In addition to header redirections, you should also be prepared to identify and accommodate page redirections made between the <head> and </head> tags, as shown in Listing 25-4.
<html>
<head>
<meta http-equiv="refresh" content="0; URL=http://www.nostarch.com">
</head>
</html >
Listing 25-4: Page redirection between the <head> and </head> tags
In Listing 25-4, the web page tells the browser to download http://www.nostarch.com instead of the intended page. Detecting these kinds of redirections is accomplished with a script like the one in Listing 25-5. This script looks for redirections between the <head> and </head> tags in a test page on the book's website.
<?
# Include http, parse, and address resolution libraries
include("LIB_http.php");
include("LIB_parse.php");
include("LIB_resolve_addresses.php");
# Identify the target web page and the page base
$target = "http://www.schrenk.com/nostarch/webbots/head_redirection_test.php";
$page_base = "http://www.schrenk.com/nostarch/webbots/";
# Download the web page
$page = http_get($target, $ref="");
# Parse the <head></head>
$head_section = return_between($string=$page['FILE'], $start="<head>", $end="</head>",
$type=EXCL);
# Create an array of all the meta tags
$meta_tag_array = parse_array($head_section, $beg_tag="<meta", $close_tag=">");
# Examine each meta tag for a redirection command
for($xx=0; $xx<count($meta_tag_array); $xx++)
{
# Look for http-equiv attribute
$meta_attribute = get_attribute($meta_tag_array[$xx], $attribute="http-equiv");
if(strtolower($meta_attribute)=="refresh")
{
$new_page = return_between($meta_tag_array[$xx], $start="URL", $end=">",
$type=EXCL);
# Clean up URL
$new_page = trim(str_replace("", "", $new_page));
$new_page = str_replace("=", "", $new_page);
$new_page = str_replace("\"", "", $new_page);
$new_page = str_replace("'", "", $new_page);
# Create fully resolved URL
$new_page = resolve_address($new_page, $page_base);
}
break;
}
# Echo results of script
echo "HTML Head redirection detected<br>";
echo "Redirect page = ".$new_page;
?>
Listing 25-5: Detecting redirection between the <head> and </head> tags
Listing 25-5 is also an example of the need for good coding practices as part of writing fault-tolerant webbots. For instance, in Listing 25-5 notice how these practices are followed:
- The script looks for the redirection between the <head> and </head> tags, and not just anywhere on the web page
- The script looks for the http-equiv attribute only within a meta tag
- The redirected URL is converted into a fully resolved address
- Like a browser, the script stops looking for redirections when it finds the first one
The last—and most troublesome—type of redirection is that done with JavaScript. These instances are troublesome because webbots typically lack JavaScript parsers, making it difficult for them to interpret JavaScript. The simplest redirection of this type is a single line of JavaScript, as shown in Listing 25-6.
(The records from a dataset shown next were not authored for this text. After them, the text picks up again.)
-- ==== Sys2Proof/Certificates/Slice0/Obligations.lean ====
section
/-! DEFINITION. The statements for the provers. Each docstring says what its statement claims and what it rests on. -/
open Sys2Proof Sys2Proof.Machine

/-- For every state whose queue begins with the command c, step answers what exec answers for c on the state with the queue's
rest. The queue is the model's own form of the order in which the commands of the spec's table take effect (log 2). -/
def Obligations.StepRunsFrontCommand : Prop :=
  ∀ (c : Instr) (rest : List Instr) (s : State), s.pending = c :: rest → step s = exec c { s with pending := rest }

/-- With no command waiting, step answers a next state whose REFCLK-timed count stands one higher, and so does its Slate count where
nothing slews it; a slewed count goes on by none or by 2 where 10,000 ns have passed since it last did, which takes one tick off the slew
(R370, R371), and by 1 otherwise. The queue stays empty, and every tile but for its programmable counters, every core, byte of memory, register of the links, of the
host interface and of power and of the observation unit but for the base-die counters stays as it is; with CNT_EN 0 the
counters stay too. That an empty queue's step is one tick is the model's choice (log 2). -/
def Obligations.EmptyQueueTicks : Prop :=
  ∀ s : State, s.pending = [] → ∃ t, step s = .next t ∧ t.time.ref = s.time.ref + 1 ∧
    ((s.time.slew = 0 ∨ s.time.ref < s.time.slewAt + 10000) → t.time = { s.time with tmb := s.time.tmb + 1, ref := s.time.ref + 1 }) ∧
    (0 < s.time.slew → s.time.slewAt + 10000 ≤ s.time.ref →
      t.time = { s.time with tmb := s.time.tmb + 2, ref := s.time.ref + 1, slew := s.time.slew - 1, slewAt := s.time.ref }) ∧
    (s.time.slew < 0 → s.time.slewAt + 10000 ≤ s.time.ref →
      t.time = { s.time with ref := s.time.ref + 1, slew := s.time.slew + 1, slewAt := s.time.ref }) ∧
    t.pending = [] ∧ t.tiles.map (fun T => (T.1, { T.2 with pmc := [] })) = s.tiles.map (fun T => (T.1, { T.2 with pmc := [] })) ∧
    t.obs = { s.obs with base := t.obs.base } ∧ (s.obs.cntEn = false → t.tiles = s.tiles ∧ t.obs = s.obs) ∧
    t.cores = s.cores ∧ t.mem = s.mem ∧ t.undef = s.undef ∧ t.poison = s.poison ∧
    t.links = s.links ∧ t.host = s.host ∧ t.pow = s.pow ∧ sameBytes s t

/-- At reset: TIL_TCS of every thread is STBY 0 and HALTM 0x44, TIL_TSTAT and TIL_TFLG are 0, every scalar, vector and
descriptor register reads 0 and m0 all ones (Tables 5.4 to 5.8); TIL_TBLCTL and TIL_LRNG_INFO are 0 and TIL_RUNAHEAD has EN 1,
DIST 16 and SLOTS 16 (Tables 3.6, 3.9, 5.17); every reel is FREE with a zero seed (Tables 5.2, 5.3); MEM_XLAT_ROOT has AMISS_TMO
100 and MEM_PKEY is 0 (Table 7.8); GRP_LINKCFG is 100 and 1,000, the device ID 0xFFF, and every port DOWN with SPARE 15 and credits
192, 192, 384 and 64 (Tables 10.1, 10.3, 10.6, 10.8); GAF_CAP holds 2,500, 1,800, 0 and 2,500 and GAF_OP point OP-F, duty 16 and
660 mV, GAF_PHASE.MAP 0xAAAA (Tables 11.2 to 11.4); the root flag of TMB_STAT is 1, and DIR_FLOOR is OP-F thrice (Tables 12.1, 12.3);
every split function is in H mode (R43). The queue is empty and the build PH7-T are the model's own choices (logs 2, 6). -/
def Obligations.ResetRegisterValues : Prop :=
  let s := State.reset
  s.pending = [] ∧ s.build = .t ∧
  (∀ r : TRef, (s.thread r).tcs = 0x88 ∧ (s.thread r).tstat = 0 ∧ (s.thread r).tflg = 0 ∧ (s.thread r).live = false ∧
    (∀ n, (s.thread r).sreg n = 0 ∧ (s.thread r).vreg n = 0 ∧ (s.thread r).dreg n = 0) ∧ (s.thread r).mreg 0 = BitVec.allOnes 128) ∧
  (∀ n, (s.tile n).runahead = 0x1021 ∧ (s.tile n).lrng = 0 ∧ (s.tile n).rtActive = 0 ∧ (s.tile n).cbActive = 0 ∧
    (s.tile n).rtPend = false ∧ (s.tile n).cbPend = false ∧ (s.tile n).rtRefused = false ∧ ∀ h, mfind (s.tile n).sets h = none) ∧
  (∀ n, (s.reel n).state = 0 ∧ (s.reel n).allot = 0 ∧ (s.reel n).seed = 0 ∧ (s.reel n).cq.cnt = 1 ∧ (s.reel n).cq.en = false) ∧
  s.xl.tmo = 100 ∧ s.xl.root = 0 ∧ s.xl.pkey = 0 ∧
  s.links.reqTmo = 100 ∧ s.links.collTmo = 1000 ∧ s.links.devid = 0xFFF ∧ s.links.claimed = false ∧
  (∀ n, (s.port n).st = 0 ∧ (s.port n).spare = 15 ∧ (s.port n).credits = [192, 192, 384, 64]) ∧ (∀ d, (s.route d).v = false) ∧
  s.pow.cap = 2500 ∧ s.pow.urgentCap = 1800 ∧ s.pow.board = 0 ∧ s.pow.inforce = 2500 ∧ s.pow.op = 1 ∧ s.pow.duty = 16 ∧
  s.pow.varrMv = 660 ∧ s.pow.map = 0xAAAA ∧ (∀ n, (s.dom n).st = 0) ∧
  s.time.tmb = 0 ∧ s.time.root = true ∧ s.time.aligned = false ∧ s.floor.req = 1 ∧ s.floor.adm = 1 ∧ s.floor.held = 1 ∧
  (∀ f, s.aMode f = false ∧ (s.split f).req = false ∧ (s.split f).pend = false) ∧ s.sec.level = 0 ∧ s.obs.cntEn = false ∧
  s.obs.trcEn = false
<script>document.location = 'http://www.schrenk.com'; </script>
Listing 25-6: A simple JavaScript page redirection
Detecting JavaScript redirections is also tricky because JavaScript is a very flexible language, and page redirections can take many forms. For example, consider what it would take to detect a page redirection like the one in Listing 25-7.
<html>
<head>
<script>
function goSomeWhereNew(URL)
{
location.href = URL;
}
</script>
<body onLoad=" goSomeWhereNew('http://www.schrenk.com')">
</body>
</html>
Listing 27-7: A complicated JavaScript page redirection
Fortunately, JavaScript page redirection is not a particularly effective way for a web developer to send a visitor to a new page. Some people turn off JavaScript in their browser configuration, so it doesn't work for everyone; therefore, JavaScript redirection is rarely used. Since it is difficult to write fault-tolerant routines to handle JavaScript, you may have to tough it out and rely on the error-detection techniques addressed later in this chapter.
Maintain the Accuracy of Referer Values
The last aspect of verifying that you're using correct URLs is ensuring that your referer values correctly simulate followed links. You should set the referer to the last target page you requested. This is important for several reasons. For example, some image servers use the referer value to verify that a request for an image is preceded by a request for the entire web page. This defeats bandwidth hijacking, the practice of sourcing images from other people's domains. In addition, websites may defeat deep linking, or linking to a website's inner pages, by examining the referer to verify that people followed a prescribed succession of links to get to a specific point within a website.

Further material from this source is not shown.